Namun, survei juga mengungkap kekurangan yang masih ada. Stabilitas ekonomi dan lapangan kerja (20,1%), kesejahteraan sosial serta kemiskinan (18,4%), dan korupsi (15%) menjadi catatan utama yang belum terselesaikan.
Kekurangan ini menegaskan perlunya upaya berkelanjutan agar kemajuan dapat dirasakan secara merata oleh seluruh rakyat Indonesia.
Peta Jalan Menuju Indonesia Emas
Visi Indonesia Emas 2045 bukan sekadar impian, melainkan panggilan untuk bertindak. Pidato kenegaraan Presiden Prabowo Subianto pada 15 Agustus 2025 menegaskan komitmen pemerintah untuk memanfaatkan APBN dan mekanisme pembiayaan inovatif seperti Danantara guna mentransformasi ekonomi.

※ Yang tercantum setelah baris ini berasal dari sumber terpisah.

-- ==== Sys2Proof/Machine/Padder.lean ====
section
/-! DEFINITION. The padder (41_padder.md R172, R173). -/

namespace Sys2Proof.Machine

/-- What PadFinal(b, L) returns: whether the length fits in this block (R172). -/
def padNext (b : Nat) : BlockNext := if b ≤ 55 then .last else .pad2

/-- What PadFinal(b, L) writes to MBUF (R172): the terminator, then zeros and the length, or zeros to
the end of the block. -/
def padFinal (m : Memory) (b : Nat) (len : BitVec 64) : Memory :=
  let m1 := Memory.write m b 0x80#8
  if b ≤ 55 then
    Memory.writeBytes (Memory.writeBytes m1 (b + 1) (List.replicate (55 - b) 0x00#8)) 56 (le64 len)
  else Memory.writeBytes m1 (b + 1) (List.replicate (63 - b) 0x00#8)

/-- PadBlock(L) (R173): 56 zero bytes and the length. -/
def padBlock (m : Memory) (len : BitVec 64) : Memory :=
  Memory.writeBytes (Memory.writeBytes m 0 (List.replicate 56 0x00#8)) 56 (le64 len)

end Sys2Proof.Machine
end

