-- ==== Sys2Proof/Machine/Step.lean ====
section
/-! DEFINITION. One step of the machine: one atomic transition of one agent (00_scope.md R11). -/

namespace Sys2Proof.Machine

/-- Take the next turn and run what it is. -/
def step (s : State) : Host.Outcome State Fault Refusal :=
  match fetch s with
  | .instr i s' => exec i s'
  | .idle s' => .next s'
  | .reset s' => .next s'
  | .fault f => .fault f
  | .refused r => .refused r

/-- `s` with the instruction of `nbits` bits `w` placed where `step` takes its next turn from (log 5);
a number that is no operation of that width places nothing. -/
def State.withFetchWord (s : State) (nbits w : Nat) : State :=
  match encodedOfBits nbits w with
  | none => s
  | some e => s.place e

end Sys2Proof.Machine
end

Namun, suara masyarakat jelas: pemberantasan korupsi, stabilitas ekonomi, dan investasi pada pendidikan serta sumber daya manusia adalah prioritas yang tak bisa ditawar. Bayang-bayang 167 kasus korupsi kepala daerah serta perjuangan jutaan orang untuk mendapatkan pekerjaan menjadi pengingat akan urgensi tindakan nyata.
Indonesia berada di titik krusial. Pencapaian seperti jalan, sekolah, dan populasi yang lebih sehat serta terdidik menjadi bukti ketangguhan bangsa.
Namun, perjalanan menuju status negara maju menuntut lebih dari sekadar pembangunan fisik; ia membutuhkan komitmen pada keadilan, pemerataan, dan kesempatan bagi semua.
Dengan usaha bersama, Indonesia tidak hanya mampu memenuhi, tetapi juga melampaui aspirasi rakyatnya, melangkah percaya diri menuju era emas pada 2045.